Right. I mean, one of the things I think, mathematicians often really don’t like me for saying this, but I say it anyway, which is that before computers, maths had a fairly limited scope of what it could help you with. I mean, it was important but limited. You know, there’s certainly hard sciences like physics, it was very successful for a long time. It was successful for accountancy. It wasn’t very successful for things like biology, because the start of the

world was too messy to deal with in what you could hand the set of tool sets and possible things you could work out when you were hand calculating. So computers have liberated mathematics from that relatively narrow scope. And in fact, that liberation in the real world is exactly what’s driven people’s wish to have so many more students educated in its scope. But unfortunately, we then decided in education, we’re going to limit down to more or less what we can hand calculate, which

basically strips out almost all the context of the real world that’s driven the use of mathematics in the last 50 or so years. So it’s a funny piece of logic there that we’ve ended up with. Conrad, I was struck at many points during your book that this is an exciting way to think about education. One is introducing young people to increasingly complex problems and creating the muscle memory of how to apply these steps of computational thinking. But it struck me that

it’s a more challenging way to teach than the rote memorization and rule application that we’ve thought about mathematics. So what’s your take on that? Is this a more challenging way to teach? I think there are new challenges, yes. And I suppose it probably is more challenging as well as new. I mean, in the end, we’ve got to step humans up to a higher level of ability to reason and think because we’ve now got machines that do the lower level. In order to do that, it’s going to be

somewhat harder in education because we’re trying to access a higher level of sophistication and that’s going to need more sophistication in terms of what we do at school. However, I mean, several things I’d say. The first thing to say, by the way, is I think teachers, humans, are very important in this process. It’s very important not to muddle up.
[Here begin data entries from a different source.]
-- ==== Sys2Proof/Laws/State.lean ====
section
/-! SUPPORT. One lemma per field per update of the state, so that no later proof unfolds a record update.
Over any types of Handle and opaque part, sorted by what an update asks of them. -/

namespace Sys2Proof.Machine

variable {H O : Type} (s : State H O) (k k' : EncId) (h h' : H) (e : Encoder H O) (t : Transport O) (r : Response)
  (x : Status)

/-! ### drawn, respond: any types -/

@[simp] theorem encoder_drawn : s.drawn.encoder k = s.encoder k := rfl
@[simp] theorem drawn_encs : s.drawn.encs = s.encs := rfl
@[simp] theorem drawn_trans : s.drawn.trans = s.trans := rfl
@[simp] theorem drawn_caller : s.drawn.caller = s.caller := rfl
@[simp] theorem drawn_tport : s.drawn.tport = s.tport := rfl
@[simp] theorem drawn_rsp : s.drawn.rsp = s.rsp := rfl
@[simp] theorem drawn_trace : s.drawn.trace = s.trace := rfl
@[simp] theorem drawn_sched : s.drawn.sched = s.sched := rfl
@[simp] theorem drawn_draws : s.drawn.draws = s.draws + 1 := rfl
@[simp] theorem drawn_txqDepth : s.drawn.txqDepth = s.txqDepth := rfl
@[simp] theorem encoder_respond : (s.respond k r).encoder k' = s.encoder k' := rfl
@[simp] theorem respond_encs : (s.respond k r).encs = s.encs := rfl
@[simp] theorem respond_trans : (s.respond k r).trans = s.trans := rfl
@[simp] theorem respond_caller : (s.respond k r).caller = s.caller := rfl
@[simp] theorem respond_tport : (s.respond k r).tport = s.tport := rfl
@[simp] theorem respond_rsp : (s.respond k r).rsp = some (k, responseWord r) := rfl

@[simp] theorem respond_trace :
    (s.respond k r).trace = s.trace ++ [.response k (responseWord r)] := rfl
@[simp] theorem respond_sched : (s.respond k r).sched = s.sched := rfl
@[simp] theorem respond_draws : (s.respond k r).draws = s.draws := rfl
@[simp] theorem respond_txqDepth : (s.respond k r).txqDepth = s.txqDepth := rfl

/-! ### full, fits, capped: the capacity of the queue -/

theorem full_iff (depth : Option Nat) :
    t.full depth = true ↔ ∃ n, depth = some n ∧ n ≤ t.txq.length := by
  cases depth <;> simp [Transport.full]

theorem fits_iff (depth : Option Nat) :
    t.fits depth = true ↔ ∀ n, depth = some n → t.txq.length ≤ n := by
  cases depth <;> simp [Transport.fits]

theorem capped_fits (depth : Option Nat) (q : List Byte) :
    ({ t with txq := capped depth q } : Transport O).fits depth = true := by
  cases depth <;> simp [Transport.fits, capped]

/-- A queue with room still fits when a Byte is appended. -/
theorem append_fits (depth : Option Nat) (b : Byte) (h : t.full depth = false) :
    ({ t with txq := t.txq ++ [b] } : Transport O).fits depth = true := by
  cases depth <;> simp_all [Transport.fits, Transport.full]

/-! ### setEncoder, enter, finish, raiseError: an equality on Handles and opaque parts -/

section Moving
variable [DecidableEq H] [DecidableEq O]

@[simp] theorem encoder_setEncoder : (s.setEncoder k e).encoder k = e := by
  simp [State.encoder, State.setEncoder]

@[simp] theorem encoder_setEncoder_other (hk : k' ≠ k) :
    (s.setEncoder k e).encoder k' = s.encoder k' := by
  simp [State.encoder, State.setEncoder, hk]
@[simp] theorem setEncoder_trans : (s.setEncoder k e).trans = s.trans := rfl
@[simp] theorem setEncoder_caller : (s.setEncoder k e).caller = s.caller := rfl
@[simp] theorem setEncoder_tport : (s.setEncoder k e).tport = s.tport := rfl
@[simp] theorem setEncoder_rsp : (s.setEncoder k e).rsp = s.rsp := rfl
@[simp] theorem setEncoder_trace : (s.setEncoder k e).trace = s.trace := rfl
@[simp] theorem setEncoder_sched : (s.setEncoder k e).sched = s.sched := rfl
@[simp] theorem setEncoder_draws : (s.setEncoder k e).draws = s.draws := rfl
@[simp] theorem setEncoder_txqDepth : (s.setEncoder k e).txqDepth = s.txqDepth := rfl
@[simp] theorem encoder_enter : (s.enter k e).encoder k = e := encoder_setEncoder s k e

@[simp] theorem encoder_enter_other (hk : k' ≠ k) : (s.enter k e).encoder k' = s.encoder k' :=
  encoder_setEncoder_other s k k' e hk
@[simp] theorem enter_encs : (s.enter k e).encs = (s.setEncoder k e).encs := rfl
@[simp] theorem enter_trans : (s.enter k e).trans = s.trans := rfl
@[simp] theorem enter_caller : (s.enter k e).caller = s.caller := rfl
@[simp] theorem enter_tport : (s.enter k e).tport = s.tport := rfl
@[simp] theorem enter_rsp : (s.enter k e).rsp = s.rsp := rfl
@[simp] theorem enter_trace : (s.enter k e).trace = s.trace ++ e.issued k := rfl
@[simp] theorem enter_sched : (s.enter k e).sched = s.sched := rfl
@[simp] theorem enter_draws : (s.enter k e).draws = s.draws := rfl
@[simp] theorem enter_txqDepth : (s.enter k e).txqDepth = s.txqDepth := rfl
@[simp] theorem encoder_finish : (s.finish k r).encoder k = .idle := encoder_setEncoder s k .idle

@[simp] theorem encoder_finish_other (hk : k' ≠ k) : (s.finish k r).encoder k' = s.encoder k' :=
  encoder_setEncoder_other s k k' .idle hk
@[simp] theorem finish_encs : (s.finish k r).encs = (s.setEncoder k .idle).encs := rfl
@[simp] theorem finish_trans : (s.finish k r).trans = s.trans := rfl
@[simp] theorem finish_caller : (s.finish k r).caller = s.caller := rfl
@[simp] theorem finish_tport : (s.finish k r).tport = s.tport := rfl
@[simp] theorem finish_rsp : (s.finish k r).rsp = some (k, responseWord r) := rfl

@[simp] theorem finish_trace :
    (s.finish k r).trace = s.trace ++ [.response k (responseWord r)] := rfl
@[simp] theorem finish_sched : (s.finish k r).sched = s.sched := rfl
@[simp] theorem finish_draws : (s.finish k r).draws = s.draws := rfl
@[simp] theorem finish_txqDepth : (s.finish k r).txqDepth = s.txqDepth := rfl
@[simp] theorem raiseError_eq : s.raiseError k x = s.finish k ⟨x, false⟩ := rfl

end Moving

/-! ### Reading a transport: a default opaque part beside it -/

section Reading
variable [DecidableEq H] [Inhabited O]

@[simp] theorem transport_drawn : s.drawn.transport h = s.transport h := rfl
@[simp] theorem transport_respond : (s.respond k r).transport h = s.transport h := rfl

variable [DecidableEq O]

@[simp] theorem transport_setEncoder : (s.setEncoder k e).transport h = s.transport h := rfl
@[simp] theorem transport_enter : (s.enter k e).transport h = s.transport h := rfl
@[simp] theorem transport_finish : (s.finish k r).transport h = s.transport h := rfl

end Reading

/-! ### setTransport: an order on Handles -/

variable [LinearOrder H] [DecidableEq O] [Inhabited O]

@[simp] theorem transport_setTransport : (s.setTransport h t).transport h = t := by
  simp [State.transport, State.setTransport]

@[simp] theorem transport_setTransport_other (hh : h' ≠ h) :
    (s.setTransport h t).transport h' = s.transport h' := by
  simp [State.transport, State.setTransport, hh]
@[simp] theorem encoder_setTransport : (s.setTransport h t).encoder k = s.encoder k := rfl
@[simp] theorem setTransport_encs : (s.setTransport h t).encs = s.encs := rfl
@[simp] theorem setTransport_caller : (s.setTransport h t).caller = s.caller := rfl
@[simp] theorem setTransport_tport : (s.setTransport h t).tport = s.tport := rfl
@[simp] theorem setTransport_rsp : (s.setTransport h t).rsp = s.rsp := rfl
@[simp] theorem setTransport_trace : (s.setTransport h t).trace = s.trace := rfl
@[simp] theorem setTransport_sched : (s.setTransport h t).sched = s.sched := rfl
@[simp] theorem setTransport_draws : (s.setTransport h t).draws = s.draws := rfl
@[simp] theorem setTransport_txqDepth : (s.setTransport h t).txqDepth = s.txqDepth := rfl

end Sys2Proof.Machine
end

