theorem drained_emitted (T : Transport) : T.emitted.drained = T.drained := by
  cases hq : T.txq with
  | nil => rw [emitted_nil hq]
  | cons x r => simp [emitted_cons hq, Transport.drained, hq, framesUnder_cons]

theorem emitted_length (T : Transport) : T.emitted.txq.length = T.txq.length - 1 := by
  cases hq : T.txq with
  | nil => rw [emitted_nil hq, hq]; rfl
  | cons x r => rw [emitted_cons hq]; rfl

theorem emitted_isOpen (T : Transport) : T.emitted.isOpen = T.isOpen ∧ T.emitted.cfg = T.cfg := by
  cases hq : T.txq with
  | nil => rw [emitted_nil hq]; exact ⟨rfl, rfl⟩
  | cons x r => rw [emitted_cons hq]; exact ⟨rfl, rfl⟩

theorem drain_transport_framed {s : State} {h : Handle} (hf : (s.transport h).framed Config.p2 = true) :
    (s.drain Config.p2 h).transport h = (s.transport h).emitted := by
  cases hq : (s.transport h).txq with
  | nil => rw [drain_nil hq, emitted_nil hq]
  | cons x r => rw [drain_cons hq hf, transport_setTransport, emitted_cons hq]

/-! ### Stages of a run -/

/-- A state of a run from s: instance k is in e, `T[h]` is T, the events to come are es; every other instance and
transport, and the depth, are as in s. -/
structure Stage (s : State) (k : EncId) (h : Handle) (e : Encoder) (T : Transport) (es : List Event) (u : State) :
    Prop where
  encoder : u.encoder k = e
  transport : u.transport h = T
  sched : u.sched = es
  txqDepth : u.txqDepth = s.txqDepth
  encoders : SameEncodersBut k s u
  transports : SameTransportsBut h s u

section Staged
variable {s u : State} {k : EncId} {h : Handle} {e : Encoder} {T : Transport} {es : List Event}

/-- The next stage of an effect on h with the encoders untouched. -/
theorem Stage.of_touches {v u' : State} {es' : List Event} (hu : Stage s k h e T es u) (hv : Loaded u v)
    (ht : TouchesOnly h v u') (hs : v.sched = es') : Stage s k h e (u'.transport h) es' u' where
  encoder := (ht.encoder k).trans ((hv.encoder k).trans hu.encoder)
  transport := rfl
  sched := ht.sched.trans hs
  txqDepth := ht.txqDepth.trans (hv.txqDepth.trans hu.txqDepth)
  encoders := fun k' hk => (ht.encoder k').trans ((hv.encoder k').trans (hu.encoders k' hk))
  transports := fun h' hh => (ht.other h' hh).trans ((hv.transport h').trans (hu.transports h' hh))

theorem Stage.enter (hu : Stage s k h e T es u) (e' : Encoder) : Stage s k h e' T es (u.enter k e') where
  encoder := encoder_enter ..
  transport := hu.transport
  sched := hu.sched
  txqDepth := hu.txqDepth
  encoders := fun k' hk => (encoder_enter_other _ _ _ _ hk).trans (hu.encoders k' hk)
  transports := hu.transports

theorem Stage.finish (hu : Stage s k h e T es u) (r : Response) : Stage s k h .idle T es (u.finish k r) where
  encoder := encoder_finish ..
  transport := hu.transport
  sched := hu.sched
  txqDepth := hu.txqDepth
  encoders := fun k' hk => (encoder_finish_other _ _ _ _ hk).trans (hu.encoders k' hk)
  transports := hu.transports

/-- While the next event is held for h a step emits a frame of h (R102, R104; log 9). -/
theorem Stage.step_held {ev : Event} (hu : Stage s k h e T (ev :: es) u) (hf : T.framed Config.p2 = true)
    (hb : u.blockedOn ev = some h) :
    ∃ u', step u = .next u' ∧ Stage s k h e T.emitted (ev :: es) u' := by
  obtain rfl := hu.transport
  have hnext := hu.of_touches (loaded_quiet u) (drain_touches Config.p2 _ h) hu.sched
  rw [drain_transport_framed (s := u.quiet) hf] at hnext
  exact ⟨_, Sys2Proof.Machine.step_held hu.sched hb, hnext⟩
Computers being used to automate pedagogy in some way. And there are ways, by the way, computers can really help

in that. But that doesn’t throw out the teacher in any way. I think that the need for teachers, probably, of anything greater in order to work with the more nuanced issues and challenges that we face. I think there are a few mitigating factors here that I think do help. I mean, one is that it’s extremely difficult, in my view, to teach a very abstract subject that students don’t connect to the real world very easily. And that’s what we’re asking our math teachers to do at the moment.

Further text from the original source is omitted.